Problem requirements -
Each line containing the string "setSh" should be copied out of the entries.
(Records Opens)
/-- The faults of a use of a record (R204, R221, R483): elements of `z` bytes, and the scales at a range. The faults of poisoned bytes come
after those of the range, and before those of the values read (DEDUCED, log entry 93: R221 and R483 give them no place). -/
def useFault (s : State) (w : BitVec 256) (u : Use) (z : Nat) (sc : Nat × Nat) (reads : Bool) : Option Trap :=
  let shape : Trap := { code := cShape }
  let top := (u.high + z).toNat
  firstFault
    [ (!recV w || fld w 255 163 ≠ 0 || recRows w ≤ recCur w || recScale w % 4 ≠ 0, shape),
      (0 < u.n && (u.first % z ≠ 0 || (1 < u.n && u.step % z ≠ 0)), shape),
      (0 < u.n && (u.low < 0 || (spmSize s : Int) < u.high + z), shape),
      (0 < sc.2 && spmSize s < sc.1 + sc.2, shape),
      ((0 < u.n && s.t.hdr.spm < top) || (0 < sc.2 && s.t.hdr.spm < sc.1 + sc.2), { code := cResource }) ] |>.orElse fun _ =>
  match (if 0 < sc.2 then spmPoisoned s sc.1 sc.2 else none) with
  | some t => some t
  | none => if reads then (List.range u.n).findSome? fun k => spmPoisoned s (u.at k).toNat z else none

def spmN (s : State) (a n : Nat) : Nat := leNat (spmBytes s a n)

/-- The raw elements of a use. -/
def useRead (s : State) (u : Use) (z : Nat) : List Nat := (List.range u.n).map fun k => spmN s (u.at k).toNat z

/-- The scale of an activation or a drain, as f32 bits. -/
def useScale (s : State) (w : BitVec 256) : Nat := if recSC w then spmN s (recScale w + 4 * recCur w) 4 else 0x3F800000

/-- The record with its cursor advanced. -/
def advanceCur (w : BitVec 256) : BitVec 256 :=
  let next := (recCur w + 1) % recRows w
  (w &&& ~~~(BitVec.ofNat 256 (0xFFFF * 2 ^ 112))) ||| BitVec.ofNat 256 (next % 2 ^ 16 * 2 ^ 112)

def getSh (s : State) (n : Nat) : BitVec 256 := tget 0 s.t.mat.sh n
def setSh (s : State) (n : Nat) (w : BitVec 256) : State := onMat s fun m => { m with sh := tset 0 m.sh n w }

/-- A nonzero entry of a list of values. -/
def sparse (xs : List Dy) : Tbl Dy := (xs.zipIdx.filter fun e => e.1.m ≠ 0).map fun e => (e.2, e.1)

/-! ## Accumulator rows (R210 to R212) -/

def getRow (s : State) (a r : Nat) : AccRow := tget {} s.t.mat.acc (128 * a + r)
def setRow (s : State) (a r : Nat) (x : AccRow) : State := onMat s fun m => { m with acc := tset {} m.acc (128 * a + r) x }

/-- rni of `x / 2^s`. -/
def rniShift (x : Int) (s : Nat) : Int := x.sign * (roundMag 0 false x.natAbs s : Nat)

def maxAbs (m : Tbl Int) : Nat := m.foldl (fun x e => Nat.max x e.2.natAbs) 0

/-- Contributions as multiples of 2^q. -/
def onGrid (t : Tbl Dy) (q : Int) : Tbl Int := (t.map fun e => (e.1, alignM e.2 q)).filter fun e => e.2 ≠ 0

/-- The sum of two sparse rows. -/
def addRows (a b : Tbl Int) : Tbl Int := b.foldl (fun m e => tset 0 m e.1 (tget 0 m e.1 + e.2)) a

/-- The row shifted right by `s` with the contributions on the coarser grid. -/
def renormRow (r : AccRow) (t : Tbl Dy) (s : Nat) : Tbl Int :=
  addRows ((r.m.map fun e => (e.1, rniShift e.2 s)).filter fun e => e.2 ≠ 0) (onGrid t (r.e + s - 40))

/-- row_write (R210), without accdis: the row and whether a renormalisation event is taken; none for AccRange. -/
def rowWrite (r : AccRow) (t : Tbl Dy) : Option (AccRow × Bool) :=
  let t := t.filter fun e => e.2.m ≠ 0
  match t with
  | [] => some (r, false)
  | x :: rest =>
    if r.e = -512 then
      let top := rest.foldl (fun (b : Int) e => max b (dyLog e.2)) (dyLog x.2)
      let e := top - 3
      let e := if maxAbs (onGrid t (e - 40)) = 2 ^ 44 then e + 1 else e
      let e := max e (-511)
      if 511 < e then none else some ({ e, m := onGrid t (e - 40) }, false)
    else
      let sum := addRows r.m (onGrid t (r.e - 40))
      if maxAbs sum < 2 ^ 46 then some ({ r with m := sum }, false)
      else
        match (List.range 1024).find? fun k => decide (maxAbs (renormRow r t (k + 1)) < 2 ^ 44) with
        | none => none
        | some k => if 511 < r.e + (k + 1 : Nat) then none else some ({ e := r.e + (k + 1 : Nat), m := renormRow r t (k + 1) }, true)

/-- Mark the beats of an open window whose row has been made empty or replaced since (R216). -/
def killRows (s : State) (a : Nat) (rows : Nat → Bool) : State :=
  match tget none s.t.mat.win a with
  | none => s
  | some w =>
    onMat s fun m =>
      { m with win := tset none m.win a (some { w with beats := w.beats.map fun b => if rows b.row then { b with dead := true } else b }) }

/-- One write of a row of an accumulator as reached (R210, R211); none for AccRange. -/
def writeRow (s : State) (a r : Nat) (t : Tbl Dy) (accdis : Bool) : Option State :=
  match rowWrite (if accdis then {} else getRow s a r) t with
  | none => none
  | some (x, event) =>
    let s := if accdis then killRows s a (· = r) else s
    let s := setRow s a r x
    some (if event then renormEvent s else s)

/-- A write of a row of accumulator `acc` as named (R422). -/
def namedWrite (s : State) (acc r : Nat) (t : Tbl Dy) (accdis : Bool) : Except Trap State :=
  match accWrite s acc with
  | none => .error { code := cSpecLimit }
  | some (a, s) => match writeRow s a r t accdis with | some s => .ok s | none => .error { code := cAccRange }

/-- MNORM on one row (R212). -/
def normRow (r : AccRow) : AccRow :=
  if r.e = -512 then r
  else if r.m.isEmpty then {}
  else
    let s := min ((44 - bitlen (maxAbs r.m) : Nat) : Int) (r.e + 511)
    { e := r.e - s, m := r.m.map fun e => (e.1, e.2 * (2 : Int) ^ s.toNat) }

/-- Headroom of a row (R211): -1 where a mantissa is -2^47. -/
def headroom (r : AccRow) : Int := 47 - (bitlen (maxAbs r.m) : Int)

/-! ## Chunks and windows (R208, R215, R216) -/

/-- A chunk: its sum, and its tolerance T * 2^(Emax - 56). -/
def chunkOf (ps : List Dy) : Dy × Dy :=
  match ps.filter fun p => p.m ≠ 0 with
  | [] => (dyZero, dyZero)
  | x :: rest =>
    let q := rest.foldl (fun (b : Int) p => max b (dyLog p)) (dyLog x) - 56
    let all := x :: rest
    ({ m := all.foldl (fun (a : Int) p => a + alignM p q) 0, e := q },
     { m := all.foldl (fun (a : Int) p => a + if dyEq { m := alignM p q, e := q } p then 0 else 1) 0, e := q })

def weight (m : Mat) (p k n : Nat) : Dy := tget dyZero (tget [] m.wp (128 * p + k)) n

/-- The chunk of an activation vector and column `n` of a plane. -/
def columnChunk (m : Mat) (p : Nat) (act : Tbl Dy) (n : Nat) : Dy × Dy := chunkOf (act.map fun a => dyMul a.2 (weight m p a.1 n))

def sumDy (xs : List Dy) : Dy := xs.foldl dyAdd dyZero

/-- The chunk of an activation vector and the checksum column of a plane. -/
def rowCheckChunk (m : Mat) (p : Nat) (act : Tbl Dy) : Dy × Dy :=
  chunkOf (act.map fun a => dyMul a.2 (sumDy ((tget [] m.wp (128 * p + a.1)).map (·.2))))

def farApart (x y tol : Dy) : Bool := dyLt tol (dyAbs (dyAdd x (dyNeg y)))

/-- Whether the row check of a beat fails: its activation vector, and its chunks with their tolerances as the array formed them. -/
def rowFails (m : Mat) (p : Nat) (act chunk tol : Tbl Dy) : Bool :=
  let c := rowCheckChunk m p act
  farApart (sumDy (chunk.map (·.2))) c.1 (dyAdd (sumDy (tol.map (·.2))) c.2)

/-- A table of exact sums with the entries of another added to it. -/
def addSums (m t : Tbl Dy) : Tbl Dy :=
  t.foldl (fun m e => let x := dyAdd (tget dyZero m e.1) e.2; tset dyZero m e.1 (if x.m = 0 then dyZero else x)) m

/-- The columns whose check fails. -/
def badColumns (m : Mat) (w : Window) (cols : Nat) : List Nat :=
  (List.range cols).filter fun n =>
    let p := columnChunk m w.plane w.act n
    farApart (tget dyZero w.sum n) p.1 (dyAdd (tget dyZero w.tol n) p.2)

/-- Close the window of an accumulator. -/
def closeWindow (s : State) (a : Nat) : State := onMat s fun m => { m with win := tset none m.win a none }

/-- Check and close the open window of accumulator `acc` as named (R215, R216, R227). A check by MCHK, MDRAIN, MWL or MSWAP that passes in
an open region closes the window of an accumulator that is not mapped itself, and an abort does not open it again (DEDUCED, log entry 87:
R422 has a read reach the accumulator itself, and R421 has acc0-acc3 unchanged on abort). -/
def checkWindow (s : State) (acc : Nat) : Except Trap State :=
  let a := accRead s acc
  match tget none s.t.mat.win a with
  | none => .ok s
  | some w =>
    let m := s.t.mat
    let cls := tget 0 m.cls w.plane
    if w.spoiled then .error { code := cAbft }
    else
      match w.beats.filter (·.bad), badColumns m w (colsN cls s.t.g) with
      | [], [] => .ok (closeWindow s a)
      | [b], [n] =>
        if !w.exact then .error { code := cAbft }
        else
          let d := dyAdd (columnChunk m w.plane w.act n).1 (dyNeg (tget dyZero w.sum n))
          let d := dyMul (if b.neg then dyNeg d else d) (decodeF f32 (tget 0 b.scale (n / perHalf cls)).toNat).dy
          let s := suspectUnit (setFlag s stsABFTC) (2 * (n / perHalf cls)) 8
          if b.dead then .ok (closeWindow s a)
          else
            match namedWrite s acc b.row [(n, d)] false with
            | .ok s => .ok (closeWindow s (accRead s acc))
            | .error t => .error t
      | _, _ => .error { code := cAbft }

/-- Check the windows of all accumulators that belong to a set of planes, in ascending order. In an open region each accumulator's
name reaches its shadow where one is mapped (R422), so that a window the mapped accumulator itself holds is not checked (DEDUCED,
log entry 65). -/
def checkPlanes (s : State) (planes : Nat → Bool) : Except Trap State :=
  [0, 1, 2, 3].foldl
    (fun r acc =>
      match r with
      | .error t => .error t
      | .ok s =>
        match tget none s.t.mat.win (accRead s acc) with
        | some w => if planes w.plane then checkWindow s acc else .ok s
        | none => .ok s)
    (.ok s)

/-! ## The M slot -/

/-- The answer of an M operation: its fault, a rewind for an uncorrectable check (R486), or its completion. -/
def mAnswer (s : State) (r : Except Trap State) : Res :=
  match r with
  | .ok s => slotNext s 4
  | .error t =>
    if t.code = cAbft then .next (rewindCause s cAbft 5 (headOf s 4).idx) else slotFault s 4 t

def mfOf (s : State) : MF := (headOf s 4).mf
/-- FMT at the index of the M operation. -/
def mFmt (s : State) : Nat := fmtAt s (headOf s 4).idx
def physPlane (s : State) (p : Nat) : Nat := if s.t.mat.psel then 1 - p else p

def execMnop (s : State) : Res := slotNext s 4

def execMswap (s : State) : Res :=
  mAnswer s <|
    match checkPlanes s fun _ => true with
    | .error t => .error t
    | .ok s => .ok (onMat s fun m => { m with psel := !m.psel })

/-- Write weight row `t` of a plane (R207), loaded under a format code. -/
def loadWeights (s : State) (p t cls : Nat) (row : Tbl Dy) (scales : Option (List Nat)) (code : Nat) : State :=
  onMat s fun m =>
    let same := tget 0 m.cls p = cls
    let wp := if same then m.wp else tclear m.wp (128 * p) 128
    let one := 0x3F800000
    let half := tclear m.half (16 * p) 16
    { m with
      wp := tset [] wp (128 * p + t) row, cls := tset 0 m.cls p cls,
      half := match scales with | some xs => xs.zipIdx.foldl (fun h x => tset one h (16 * p + x.2) x.1) half | none => half,
      rowFmt := tset 0 (if same then m.rowFmt else tclear m.rowFmt (128 * p) 128) (128 * p + t) code }

/-- MWL (R221, R223). FMT.A and FMT.B must be of one class here as at MPUSH, although MWL reads the B elements alone (DEDUCED, log entry
83: R134 names both). -/
def execMwl (s : State) : Res :=
  mAnswer s <|
    let f := mfOf s
    let code := mFmt s / 8 % 8
    let w := getSh s f.shape
    match clsOf code with
    | none => .error { code := cFormat }
    | some cls =>
      if clsOf (mFmt s % 8) ≠ some cls then .error { code := cFormat }
      else
      let p := physPlane s f.plane
      let t := (f.row + recCur w) % 128
      let g := s.t.g
      let z := eltSize code
      let u := useOf w (if code = 5 then colsN cls g / 2 else colsN cls g) z
      let sc := scaleRange w 0 (2 * g)
      if cls = 2 && 64 ≤ t then .error { code := cShape }
      else
        match useFault s w u z sc true with
        | some t => .error t
        | none =>
          let vs := (useRead s u z).flatMap (eltVals code)
          if vs.any (·.isNone) then .error { code := cAccOperand }
          else
            match checkPlanes s (· = p) with
            | .error t => .error t
            | .ok s =>
              let scales := if recSC w then some ((List.range (2 * g)).map fun h => spmN s (sc.1 + 4 * h) 4) else none
              .ok (setSh (loadWeights s p t cls (sparse (vs.map (·.getD dyZero))) scales code) f.shape (advanceCur w))

/-- S of R209 for each half: the scale products as f32 bits; none for ScaleRange (R111). -/
def scaleProducts (s : State) (p sa : Nat) (halves : Nat) : Option (Tbl (BitVec 32)) :=
  (List.range halves).foldl
    (fun r h =>
      match r with
      | none => none
      | some m =>
        let x := decodeF f32 sa
        let y := decodeF f32 (tget 0x3F800000 s.t.mat.half (16 * p + h))
        let z := rneF32 (fvMul x y).1
        if x.isNan || x.isInf || y.isNan || y.isInf || z.isNan || z.isInf then none
        else some (tset 0 m h (BitVec.ofNat 32 (storeVec f32 0 false false z).1)))
    (some [])

/-- Take the next upset of a beat's chunks. -/
def takeChunk (us : List Upset) : Option (Nat × Dy) × List Upset :=
  match us with
  | [] => (none, [])
  | .chunk n d :: rest => (some (n, d), rest)
  | u :: rest => let (r, rest) := takeChunk rest; (r, u :: rest)

/-- The chunks of a beat and their tolerances, as the array forms them: a hardware error to come may change one. -/
def formChunks (s : State) (p : Nat) (act : Tbl Dy) (cols : Nat) : Tbl Dy × Tbl Dy × State :=
  let cs := (List.range cols).map fun n => (n, columnChunk s.t.mat p act n)
  let chunk := (cs.filter fun e => e.2.1.m ≠ 0).map fun e => (e.1, e.2.1)
  let tol := (cs.filter fun e => e.2.2.m ≠ 0).map fun e => (e.1, e.2.2)
  match takeChunk s.upsets with
  | (none, _) => (chunk, tol, s)
  | (some (n, d), rest) => (tset dyZero chunk (n % cols) (dyAdd (tget dyZero chunk (n % cols)) d), tol, { s with upsets := rest })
(Records Closes)
Response below -
def setSh (s : State) (n : Nat) (w : BitVec 256) : State := onMat s fun m => { m with sh := tset 0 m.sh n w }
              .ok (setSh (loadWeights s p t cls (sparse (vs.map (·.getD dyZero))) scales code) f.shape (advanceCur w))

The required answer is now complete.